Brief: Restate the listing exactly.

Listed records:
theorem readRegions_keeps {pm : Nat} {s0 : State} {r : MountReading} {s : State} (hk : Keeps pm s0 s) (hm : Sub 0x80000 pm := by first | with_reducible assumption | (refine Sub.of ?_ (by with_reducible assumption); with_unfolding_all rfl)) :
    Keeps pm s0 (readRegions r s) := by
  unfold readRegions
  try dsimp only
  repeat' first
    | with_reducible assumption
    | (with_reducible intro t; intros)
    | with_reducible refine foldl_keeps ?_ ?_
    | with_reducible refine modRegion_keeps ?_ 
    | with_reducible refine keeps_ite ?_ ?_
    | split
    | with_reducible refine Keeps.upd rfl rfl rfl rfl rfl rfl ?_

theorem restoreEvents_keeps {pm : Nat} {s0 : State}  {s : State} (hk : Keeps pm s0 s) (hm : Sub 0x1800000 pm := by first | with_reducible assumption | (refine Sub.of ?_ (by with_reducible assumption); with_unfolding_all rfl)) :
    Keeps pm s0 (restoreEvents s) := by
  unfold restoreEvents
  dsimp only
  refine Keeps.updEvr hk rfl rfl (fun h => RecorderOk.reload _ _ _ (RecorderOk.append (fun x hx => ?_) h))
  have hv : ∀ (l : List (Nat × List Byte)) (y : EventRec), y ∈ l.map (fun e => recordFrom e.2) → y.rept ≤ 65535 := by
    intro l y hy
    obtain ⟨e, _, rfl⟩ := List.mem_map.mp hy
    exact fieldU_two _ _
  unfold newerEvents at hx
  generalize imageOf s (replayChoice s) = o at hx
  cases o with
  | none =>
    dsimp only at hx
    split at hx
    · exact absurd hx List.not_mem_nil
    · exact absurd (List.mem_of_mem_filter hx) List.not_mem_nil
  | some v =>
    dsimp only at hx
    split at hx
    · exact hv _ x hx
    · exact hv _ x (List.mem_of_mem_filter hx)

theorem makeRoom_keeps {pm : Nat} {s0 : State} {s : State} (hk : Keeps pm s0 s) (hm : Sub 0x800000 pm := by first | with_reducible assumption | (refine Sub.of ?_ (by with_reducible assumption); with_unfolding_all rfl)) :
    Keeps pm s0 (makeRoom s) := by
  have h : ∀ n, Keeps pm s0 { s with evr.log := s.evr.log.take n } :=
    fun n => Keeps.updEvr hk rfl rfl (fun h => RecorderOk.shorten n h)
  unfold makeRoom
  split
  · exact h _
  · exact hk

theorem logPages_keeps {pm : Nat} {s0 : State} {l : List EventRec} {s : State} (hk : Keeps pm s0 s) (hm : Sub 0x880000 pm := by first | with_reducible assumption | (refine Sub.of ?_ (by with_reducible assumption); with_unfolding_all rfl)) :
    Keeps pm s0 (logPages l s) := by
  unfold logPages
  try dsimp only
  repeat' first
    | with_reducible assumption
    | (with_reducible intro t; intros)
    | with_reducible refine foldl_keeps ?_ ?_
    | with_reducible refine programNext_keeps ?_ 
    | with_reducible refine makeRoom_keeps ?_ 
    | with_reducible refine keeps_ite ?_ ?_
    | split
    | with_reducible refine Keeps.upd rfl rfl rfl rfl rfl rfl ?_

theorem rebuildBands_keeps {pm : Nat} {s0 : State} {s : State} (hk : Keeps pm s0 s) (hm : Sub 0x1000 pm := by first | with_reducible assumption | (refine Sub.of ?_ (by with_reducible assumption); with_unfolding_all rfl)) :
    Keeps pm s0 (rebuildBands s) := by
  unfold rebuildBands
  try dsimp only
  repeat' first
    | with_reducible assumption
    | (with_reducible intro t; intros)
    | with_reducible refine foldl_keeps ?_ ?_
    | with_reducible refine setBand_keeps ?_ 
    | with_reducible refine modBand_keeps ?_ 
    | with_reducible refine keeps_ite ?_ ?_
    | split
    | with_reducible refine Keeps.upd rfl rfl rfl rfl rfl rfl ?_

theorem raiseReady_keeps {pm : Nat} {s0 : State} {s : State} (hk : Keeps pm s0 s) (hm : Sub 0xc00 pm := by first | with_reducible assumption | (refine Sub.of ?_ (by with_reducible assumption); with_unfolding_all rfl)) :
    Keeps pm s0 (raiseReady s) := by
  unfold raiseReady
  try dsimp only
  repeat' first
    | with_reducible assumption
    | (with_reducible intro t; intros)
    | with_reducible refine foldl_keeps ?_ ?_
    | with_reducible refine State.modPorts_keeps ?_ 
    | with_reducible refine keeps_ite ?_ ?_
    | split
    | with_reducible refine Keeps.upd rfl rfl rfl rfl rfl rfl ?_

theorem execMountEnd_keeps {pm : Nat} {s0 : State} {r : MountReading} {s : State} (hk : Keeps pm s0 s) {rb : State} (e : (execMountEnd r s) = .next rb) (hm : Sub 0x7defee1 pm := by first | with_reducible assumption | (refine Sub.of ?_ (by with_reducible assumption); with_unfolding_all rfl)) :
    Keeps pm s0 rb := by
  unfold execMountEnd at e
  repeat' first
    | (injection e with e; subst e)
    | (cases e; done)
    | split at e
  all_goals try dsimp only
  all_goals repeat' first
    | with_reducible assumption
    | (with_reducible intro t; intros)
    | with_reducible refine foldl_keeps ?_ ?_
    | with_reducible refine enterPhase_keeps ?_ 
    | with_reducible refine failStart_keeps ?_ 
    | with_reducible refine clearOwnerLock_keeps ?_ 
    | with_reducible refine requestMode_keeps ?_ 
    | with_reducible refine endReplay_keeps ?_ 
    | with_reducible refine eraseRegions_keeps ?_ 
    | with_reducible refine mountTables_keeps ?_ 
    | with_reducible refine restoreMap_keeps ?_ 
    | with_reducible refine readRegions_keeps ?_ 
    | with_reducible refine restoreEvents_keeps ?_ 
    | with_reducible refine logPages_keeps ?_ 
    | with_reducible refine rebuildBands_keeps ?_ 
    | with_reducible refine raiseReady_keeps ?_ 
    | with_reducible refine keeps_ite ?_ ?_
    | split
    | with_reducible refine Keeps.upd rfl rfl rfl rfl rfl rfl ?_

Your solution:
theorem readRegions_keeps {pm : Nat} {s0 : State} {r : MountReading} {s : State} (hk : Keeps pm s0 s) (hm : Sub 0x80000 pm := by first | with_reducible assumption | (refine Sub.of ?_ (by with_reducible assumption); with_unfolding_all rfl)) :
    Keeps pm s0 (readRegions r s) := by
  unfold readRegions
  try dsimp only
  repeat' first
    | with_reducible assumption
    | (with_reducible intro t; intros)
    | with_reducible refine foldl_keeps ?_ ?_
    | with_reducible refine modRegion_keeps ?_ 
    | with_reducible refine keeps_ite ?_ ?_
    | split
    | with_reducible refine Keeps.upd rfl rfl rfl rfl rfl rfl ?_

theorem restoreEvents_keeps {pm : Nat} {s0 : State}  {s : State} (hk : Keeps pm s0 s) (hm : Sub 0x1800000 pm := by first | with_reducible assumption | (refine Sub.of ?_ (by with_reducible assumption); with_unfolding_all rfl)) :
    Keeps pm s0 (restoreEvents s) := by
  unfold restoreEvents
  dsimp only
  refine Keeps.updEvr hk rfl rfl (fun h => RecorderOk.reload _ _ _ (RecorderOk.append (fun x hx => ?_) h))
  have hv : ∀ (l : List (Nat × List Byte)) (y : EventRec), y ∈ l.map (fun e => recordFrom e.2) → y.rept ≤ 65535 := by
    intro l y hy
    obtain ⟨e, _, rfl⟩ := List.mem_map.mp hy
    exact fieldU_two _ _
  unfold newerEvents at hx
  generalize imageOf s (replayChoice s) = o at hx
  cases o with
  | none =>
    dsimp only at hx
    split at hx
    · exact absurd hx List.not_mem_nil
    · exact absurd (List.mem_of_mem_filter hx) List.not_mem_nil
  | some v =>
    dsimp only at hx
    split at hx
    · exact hv _ x hx
    · exact hv _ x (List.mem_of_mem_filter hx)

theorem makeRoom_keeps {pm : Nat} {s0 : State} {s : State} (hk : Keeps pm s0 s) (hm : Sub 0x800000 pm := by first | with_reducible assumption | (refine Sub.of ?_ (by with_reducible assumption); with_unfolding_all rfl)) :
    Keeps pm s0 (makeRoom s) := by
  have h : ∀ n, Keeps pm s0 { s with evr.log := s.evr.log.take n } :=
    fun n => Keeps.updEvr hk rfl rfl (fun h => RecorderOk.shorten n h)
  unfold makeRoom
  split
  · exact h _
  · exact hk

theorem logPages_keeps {pm : Nat} {s0 : State} {l : List EventRec} {s : State} (hk : Keeps pm s0 s) (hm : Sub 0x880000 pm := by first | with_reducible assumption | (refine Sub.of ?_ (by with_reducible assumption); with_unfolding_all rfl)) :
    Keeps pm s0 (logPages l s) := by
  unfold logPages
  try dsimp only
  repeat' first
    | with_reducible assumption
    | (with_reducible intro t; intros)
    | with_reducible refine foldl_keeps ?_ ?_
    | with_reducible refine programNext_keeps ?_ 
    | with_reducible refine makeRoom_keeps ?_ 
    | with_reducible refine keeps_ite ?_ ?_
    | split
    | with_reducible refine Keeps.upd rfl rfl rfl rfl rfl rfl ?_

theorem rebuildBands_keeps {pm : Nat} {s0 : State} {s : State} (hk : Keeps pm s0 s) (hm : Sub 0x1000 pm := by first | with_reducible assumption | (refine Sub.of ?_ (by with_reducible assumption); with_unfolding_all rfl)) :
    Keeps pm s0 (rebuildBands s) := by
  unfold rebuildBands
  try dsimp only
  repeat' first
    | with_reducible assumption
    | (with_reducible intro t; intros)
    | with_reducible refine foldl_keeps ?_ ?_
    | with_reducible refine setBand_keeps ?_ 
    | with_reducible refine modBand_keeps ?_ 
    | with_reducible refine keeps_ite ?_ ?_
    | split
    | with_reducible refine Keeps.upd rfl rfl rfl rfl rfl rfl ?_

theorem raiseReady_keeps {pm : Nat} {s0 : State} {s : State} (hk : Keeps pm s0 s) (hm : Sub 0xc00 pm := by first | with_reducible assumption | (refine Sub.of ?_ (by with_reducible assumption); with_unfolding_all rfl)) :
    Keeps pm s0 (raiseReady s) := by
  unfold raiseReady
  try dsimp only
  repeat' first
    | with_reducible assumption
    | (with_reducible intro t; intros)
    | with_reducible refine foldl_keeps ?_ ?_
    | with_reducible refine State.modPorts_keeps ?_ 
    | with_reducible refine keeps_ite ?_ ?_
    | split
    | with_reducible refine Keeps.upd rfl rfl rfl rfl rfl rfl ?_

theorem execMountEnd_keeps {pm : Nat} {s0 : State} {r : MountReading} {s : State} (hk : Keeps pm s0 s) {rb : State} (e : (execMountEnd r s) = .next rb) (hm : Sub 0x7defee1 pm := by first | with_reducible assumption | (refine Sub.of ?_ (by with_reducible assumption); with_unfolding_all rfl)) :
    Keeps pm s0 rb := by
  unfold execMountEnd at e
  repeat' first
    | (injection e with e; subst e)
    | (cases e; done)
    | split at e
  all_goals try dsimp only
  all_goals repeat' first
    | with_reducible assumption
    | (with_reducible intro t; intros)
    | with_reducible refine foldl_keeps ?_ ?_
    | with_reducible refine enterPhase_keeps ?_ 
    | with_reducible refine failStart_keeps ?_ 
    | with_reducible refine clearOwnerLock_keeps ?_ 
    | with_reducible refine requestMode_keeps ?_ 
    | with_reducible refine endReplay_keeps ?_ 
    | with_reducible refine eraseRegions_keeps ?_ 
    | with_reducible refine mountTables_keeps ?_ 
    | with_reducible refine restoreMap_keeps ?_ 
    | with_reducible refine readRegions_keeps ?_ 
    | with_reducible refine restoreEvents_keeps ?_ 
    | with_reducible refine logPages_keeps ?_ 
    | with_reducible refine rebuildBands_keeps ?_ 
    | with_reducible refine raiseReady_keeps ?_ 
    | with_reducible refine keeps_ite ?_ ?_
    | split
    | with_reducible refine Keeps.upd rfl rfl rfl rfl rfl rfl ?_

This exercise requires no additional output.